◆ Directions:
The expected answer holds every line from the first line of the data below through the line containing "ReadingEffect .ldy (·.p.x)", exactly as written, and no other line.

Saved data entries
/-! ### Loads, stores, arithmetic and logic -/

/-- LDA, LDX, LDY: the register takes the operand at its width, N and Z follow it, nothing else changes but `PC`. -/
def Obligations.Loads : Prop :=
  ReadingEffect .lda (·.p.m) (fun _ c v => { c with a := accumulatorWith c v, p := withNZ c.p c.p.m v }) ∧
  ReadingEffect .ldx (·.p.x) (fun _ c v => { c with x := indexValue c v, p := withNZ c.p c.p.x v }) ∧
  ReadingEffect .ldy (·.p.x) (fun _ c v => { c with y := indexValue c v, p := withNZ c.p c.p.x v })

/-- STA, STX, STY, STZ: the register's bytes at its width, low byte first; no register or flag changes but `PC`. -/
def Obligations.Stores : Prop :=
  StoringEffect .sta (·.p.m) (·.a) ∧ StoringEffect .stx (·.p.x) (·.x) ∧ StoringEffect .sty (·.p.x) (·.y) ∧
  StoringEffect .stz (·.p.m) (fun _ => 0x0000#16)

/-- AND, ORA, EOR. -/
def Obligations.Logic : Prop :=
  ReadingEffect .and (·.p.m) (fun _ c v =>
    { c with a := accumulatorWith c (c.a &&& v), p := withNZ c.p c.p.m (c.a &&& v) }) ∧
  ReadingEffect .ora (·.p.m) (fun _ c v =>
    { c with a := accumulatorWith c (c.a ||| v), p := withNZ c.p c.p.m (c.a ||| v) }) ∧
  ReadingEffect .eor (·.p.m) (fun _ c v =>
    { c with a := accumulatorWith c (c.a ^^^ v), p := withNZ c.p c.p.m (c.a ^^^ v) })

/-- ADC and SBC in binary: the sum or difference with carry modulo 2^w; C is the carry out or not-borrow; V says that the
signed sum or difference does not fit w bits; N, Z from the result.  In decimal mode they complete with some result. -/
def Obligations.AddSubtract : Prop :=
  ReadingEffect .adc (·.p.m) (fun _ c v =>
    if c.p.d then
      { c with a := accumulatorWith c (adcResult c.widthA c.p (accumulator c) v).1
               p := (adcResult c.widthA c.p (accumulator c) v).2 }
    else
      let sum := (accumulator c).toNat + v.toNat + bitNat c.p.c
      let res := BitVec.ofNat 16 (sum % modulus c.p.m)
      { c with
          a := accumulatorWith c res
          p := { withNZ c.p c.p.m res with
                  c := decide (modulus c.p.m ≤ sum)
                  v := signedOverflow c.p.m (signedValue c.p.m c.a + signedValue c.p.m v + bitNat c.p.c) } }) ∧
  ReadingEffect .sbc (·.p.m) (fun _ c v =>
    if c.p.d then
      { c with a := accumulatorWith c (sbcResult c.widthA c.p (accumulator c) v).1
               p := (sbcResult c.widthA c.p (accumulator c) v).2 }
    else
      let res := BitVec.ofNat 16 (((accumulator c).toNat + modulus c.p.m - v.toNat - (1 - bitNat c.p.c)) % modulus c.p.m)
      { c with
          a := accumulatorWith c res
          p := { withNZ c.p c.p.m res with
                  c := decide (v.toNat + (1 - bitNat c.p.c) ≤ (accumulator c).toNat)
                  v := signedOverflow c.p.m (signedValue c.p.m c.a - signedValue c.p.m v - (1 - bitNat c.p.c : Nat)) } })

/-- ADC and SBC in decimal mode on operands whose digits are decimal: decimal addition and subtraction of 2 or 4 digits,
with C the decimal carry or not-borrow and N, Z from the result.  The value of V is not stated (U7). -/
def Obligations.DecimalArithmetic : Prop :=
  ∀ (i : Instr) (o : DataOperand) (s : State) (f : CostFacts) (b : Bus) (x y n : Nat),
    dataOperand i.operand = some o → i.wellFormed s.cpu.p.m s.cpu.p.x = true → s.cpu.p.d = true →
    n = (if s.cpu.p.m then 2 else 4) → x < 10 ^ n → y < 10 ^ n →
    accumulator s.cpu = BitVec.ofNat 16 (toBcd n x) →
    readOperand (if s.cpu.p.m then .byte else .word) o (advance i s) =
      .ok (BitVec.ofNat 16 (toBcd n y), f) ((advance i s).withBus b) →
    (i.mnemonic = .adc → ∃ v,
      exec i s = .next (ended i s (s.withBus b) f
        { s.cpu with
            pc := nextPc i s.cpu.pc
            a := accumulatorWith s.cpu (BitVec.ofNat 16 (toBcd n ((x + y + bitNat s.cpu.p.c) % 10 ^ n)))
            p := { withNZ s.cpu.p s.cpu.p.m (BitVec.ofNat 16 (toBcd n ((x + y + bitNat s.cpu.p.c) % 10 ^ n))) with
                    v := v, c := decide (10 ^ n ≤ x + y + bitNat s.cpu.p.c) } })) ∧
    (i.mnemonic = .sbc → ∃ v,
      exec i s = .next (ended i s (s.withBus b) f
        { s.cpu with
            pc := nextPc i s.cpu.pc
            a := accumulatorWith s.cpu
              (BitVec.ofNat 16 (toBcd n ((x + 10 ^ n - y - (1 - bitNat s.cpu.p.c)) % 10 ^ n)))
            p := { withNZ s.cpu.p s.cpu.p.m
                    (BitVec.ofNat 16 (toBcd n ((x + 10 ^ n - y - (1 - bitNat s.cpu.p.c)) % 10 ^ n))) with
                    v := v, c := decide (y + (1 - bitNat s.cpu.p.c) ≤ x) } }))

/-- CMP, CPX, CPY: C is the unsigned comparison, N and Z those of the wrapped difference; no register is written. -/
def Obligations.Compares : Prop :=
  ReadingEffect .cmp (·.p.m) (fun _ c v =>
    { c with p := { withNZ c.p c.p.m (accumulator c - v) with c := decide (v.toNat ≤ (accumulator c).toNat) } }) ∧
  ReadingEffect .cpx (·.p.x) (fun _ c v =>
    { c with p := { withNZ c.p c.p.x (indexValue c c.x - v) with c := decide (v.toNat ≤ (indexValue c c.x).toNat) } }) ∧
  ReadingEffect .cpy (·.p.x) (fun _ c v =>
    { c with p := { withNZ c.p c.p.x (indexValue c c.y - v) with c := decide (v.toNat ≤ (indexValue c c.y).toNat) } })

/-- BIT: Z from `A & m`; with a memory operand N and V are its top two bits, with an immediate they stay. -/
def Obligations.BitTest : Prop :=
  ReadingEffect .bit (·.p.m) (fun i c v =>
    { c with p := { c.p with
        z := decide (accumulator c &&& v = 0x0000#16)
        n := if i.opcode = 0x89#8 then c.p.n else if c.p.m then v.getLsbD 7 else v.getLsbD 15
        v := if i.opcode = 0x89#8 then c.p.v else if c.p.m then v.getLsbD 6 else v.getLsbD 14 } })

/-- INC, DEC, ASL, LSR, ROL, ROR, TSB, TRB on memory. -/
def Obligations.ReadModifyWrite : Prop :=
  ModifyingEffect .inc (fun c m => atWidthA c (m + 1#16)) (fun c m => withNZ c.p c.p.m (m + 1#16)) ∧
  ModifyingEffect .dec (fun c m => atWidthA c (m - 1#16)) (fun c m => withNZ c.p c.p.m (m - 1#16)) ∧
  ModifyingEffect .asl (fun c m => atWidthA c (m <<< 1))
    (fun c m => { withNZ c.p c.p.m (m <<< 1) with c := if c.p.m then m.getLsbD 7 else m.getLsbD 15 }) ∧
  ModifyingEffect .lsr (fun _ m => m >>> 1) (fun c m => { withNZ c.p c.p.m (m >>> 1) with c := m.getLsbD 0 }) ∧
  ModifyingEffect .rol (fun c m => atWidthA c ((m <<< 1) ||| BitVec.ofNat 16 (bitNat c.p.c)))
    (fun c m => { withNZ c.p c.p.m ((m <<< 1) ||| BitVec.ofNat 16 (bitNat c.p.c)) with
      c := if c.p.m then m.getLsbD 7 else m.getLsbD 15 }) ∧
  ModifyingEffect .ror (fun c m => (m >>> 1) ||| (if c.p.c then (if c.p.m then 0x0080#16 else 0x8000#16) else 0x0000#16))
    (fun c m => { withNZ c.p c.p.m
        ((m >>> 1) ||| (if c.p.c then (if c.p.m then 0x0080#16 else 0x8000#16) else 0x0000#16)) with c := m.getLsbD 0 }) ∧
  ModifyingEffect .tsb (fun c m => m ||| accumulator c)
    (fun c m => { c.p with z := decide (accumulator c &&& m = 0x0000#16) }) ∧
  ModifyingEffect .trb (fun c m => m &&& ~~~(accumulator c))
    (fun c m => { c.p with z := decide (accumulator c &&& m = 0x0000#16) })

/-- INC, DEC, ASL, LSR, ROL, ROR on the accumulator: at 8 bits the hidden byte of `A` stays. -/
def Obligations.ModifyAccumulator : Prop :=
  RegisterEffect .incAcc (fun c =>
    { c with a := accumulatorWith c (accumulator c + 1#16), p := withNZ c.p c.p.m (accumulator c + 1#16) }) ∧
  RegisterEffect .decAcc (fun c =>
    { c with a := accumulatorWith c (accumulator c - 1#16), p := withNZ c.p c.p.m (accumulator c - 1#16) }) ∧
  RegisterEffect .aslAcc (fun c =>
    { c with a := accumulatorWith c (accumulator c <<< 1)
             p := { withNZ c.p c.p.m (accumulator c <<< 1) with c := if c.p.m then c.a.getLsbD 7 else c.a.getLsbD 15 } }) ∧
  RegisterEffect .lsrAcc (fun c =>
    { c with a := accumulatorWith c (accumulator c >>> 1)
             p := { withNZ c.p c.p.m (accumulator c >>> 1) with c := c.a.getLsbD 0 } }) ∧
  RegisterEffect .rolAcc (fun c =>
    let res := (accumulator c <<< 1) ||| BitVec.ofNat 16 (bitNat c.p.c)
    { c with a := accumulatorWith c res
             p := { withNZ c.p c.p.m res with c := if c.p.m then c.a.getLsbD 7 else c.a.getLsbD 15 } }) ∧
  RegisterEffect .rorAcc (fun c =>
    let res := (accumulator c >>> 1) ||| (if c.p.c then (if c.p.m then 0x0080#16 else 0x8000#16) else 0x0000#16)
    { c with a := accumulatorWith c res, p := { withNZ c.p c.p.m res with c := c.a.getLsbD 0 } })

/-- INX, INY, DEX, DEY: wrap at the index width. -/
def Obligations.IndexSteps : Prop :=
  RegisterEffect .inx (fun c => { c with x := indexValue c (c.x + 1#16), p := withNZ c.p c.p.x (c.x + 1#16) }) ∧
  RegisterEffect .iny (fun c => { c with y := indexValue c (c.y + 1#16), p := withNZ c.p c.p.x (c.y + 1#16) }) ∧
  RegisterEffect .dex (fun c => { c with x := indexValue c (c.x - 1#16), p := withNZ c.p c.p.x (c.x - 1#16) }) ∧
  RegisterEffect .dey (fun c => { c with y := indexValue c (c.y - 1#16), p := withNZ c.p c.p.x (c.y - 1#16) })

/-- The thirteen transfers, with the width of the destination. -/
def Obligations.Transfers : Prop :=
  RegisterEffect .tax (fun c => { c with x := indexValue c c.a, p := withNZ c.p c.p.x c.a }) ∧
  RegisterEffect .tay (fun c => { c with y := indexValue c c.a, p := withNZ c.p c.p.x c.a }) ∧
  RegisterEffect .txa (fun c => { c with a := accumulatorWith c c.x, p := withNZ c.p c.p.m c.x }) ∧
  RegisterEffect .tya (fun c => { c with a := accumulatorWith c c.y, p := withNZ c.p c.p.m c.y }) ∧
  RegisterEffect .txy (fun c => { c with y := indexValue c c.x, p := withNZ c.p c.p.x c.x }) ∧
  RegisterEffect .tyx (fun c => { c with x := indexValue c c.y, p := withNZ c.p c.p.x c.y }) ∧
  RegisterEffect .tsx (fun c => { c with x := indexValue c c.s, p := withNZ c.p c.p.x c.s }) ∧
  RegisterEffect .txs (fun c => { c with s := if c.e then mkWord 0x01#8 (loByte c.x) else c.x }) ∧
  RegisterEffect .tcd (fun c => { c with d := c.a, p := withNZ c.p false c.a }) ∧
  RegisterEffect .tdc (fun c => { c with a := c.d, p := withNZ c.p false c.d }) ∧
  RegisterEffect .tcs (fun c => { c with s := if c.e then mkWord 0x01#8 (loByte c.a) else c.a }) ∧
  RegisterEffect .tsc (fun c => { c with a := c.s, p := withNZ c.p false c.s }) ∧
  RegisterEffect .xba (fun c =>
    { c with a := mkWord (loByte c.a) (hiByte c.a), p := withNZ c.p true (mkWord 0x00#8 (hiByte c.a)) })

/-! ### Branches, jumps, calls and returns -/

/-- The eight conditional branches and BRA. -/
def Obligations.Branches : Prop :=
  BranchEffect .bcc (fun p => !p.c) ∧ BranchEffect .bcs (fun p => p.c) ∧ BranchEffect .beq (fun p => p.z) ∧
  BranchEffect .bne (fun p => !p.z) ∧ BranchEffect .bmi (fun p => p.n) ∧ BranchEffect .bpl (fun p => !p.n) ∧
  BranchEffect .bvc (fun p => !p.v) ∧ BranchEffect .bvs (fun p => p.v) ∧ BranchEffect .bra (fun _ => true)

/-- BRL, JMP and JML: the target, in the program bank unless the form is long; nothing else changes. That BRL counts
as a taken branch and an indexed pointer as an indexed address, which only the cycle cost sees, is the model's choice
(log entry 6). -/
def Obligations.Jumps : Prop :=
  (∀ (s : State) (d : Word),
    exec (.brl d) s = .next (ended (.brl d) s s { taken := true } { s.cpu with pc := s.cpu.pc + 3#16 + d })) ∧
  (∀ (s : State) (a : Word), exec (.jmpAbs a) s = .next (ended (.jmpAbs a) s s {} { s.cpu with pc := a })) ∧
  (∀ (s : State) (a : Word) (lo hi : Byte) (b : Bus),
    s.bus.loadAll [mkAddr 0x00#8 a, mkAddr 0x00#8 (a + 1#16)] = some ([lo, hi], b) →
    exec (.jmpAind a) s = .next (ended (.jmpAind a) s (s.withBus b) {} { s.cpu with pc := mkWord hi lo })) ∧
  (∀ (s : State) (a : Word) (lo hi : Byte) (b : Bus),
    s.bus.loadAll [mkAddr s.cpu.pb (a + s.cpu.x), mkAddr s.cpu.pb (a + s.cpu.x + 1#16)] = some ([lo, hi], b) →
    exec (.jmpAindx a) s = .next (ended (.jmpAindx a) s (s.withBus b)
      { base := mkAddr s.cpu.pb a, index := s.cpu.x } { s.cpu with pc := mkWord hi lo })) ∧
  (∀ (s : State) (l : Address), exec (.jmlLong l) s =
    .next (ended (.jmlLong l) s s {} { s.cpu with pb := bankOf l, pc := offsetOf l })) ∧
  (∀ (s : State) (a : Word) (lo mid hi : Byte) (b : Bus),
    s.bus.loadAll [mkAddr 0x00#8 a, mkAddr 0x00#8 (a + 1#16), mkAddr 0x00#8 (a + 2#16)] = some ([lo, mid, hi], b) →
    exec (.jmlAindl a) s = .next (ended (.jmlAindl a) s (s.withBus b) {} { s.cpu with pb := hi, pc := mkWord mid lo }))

◆ Worked solution:
/-! ### Loads, stores, arithmetic and logic -/

/-- LDA, LDX, LDY: the register takes the operand at its width, N and Z follow it, nothing else changes but `PC`. -/
def Obligations.Loads : Prop :=
  ReadingEffect .lda (·.p.m) (fun _ c v => { c with a := accumulatorWith c v, p := withNZ c.p c.p.m v }) ∧
  ReadingEffect .ldx (·.p.x) (fun _ c v => { c with x := indexValue c v, p := withNZ c.p c.p.x v }) ∧
  ReadingEffect .ldy (·.p.x) (fun _ c v => { c with y := indexValue c v, p := withNZ c.p c.p.x v })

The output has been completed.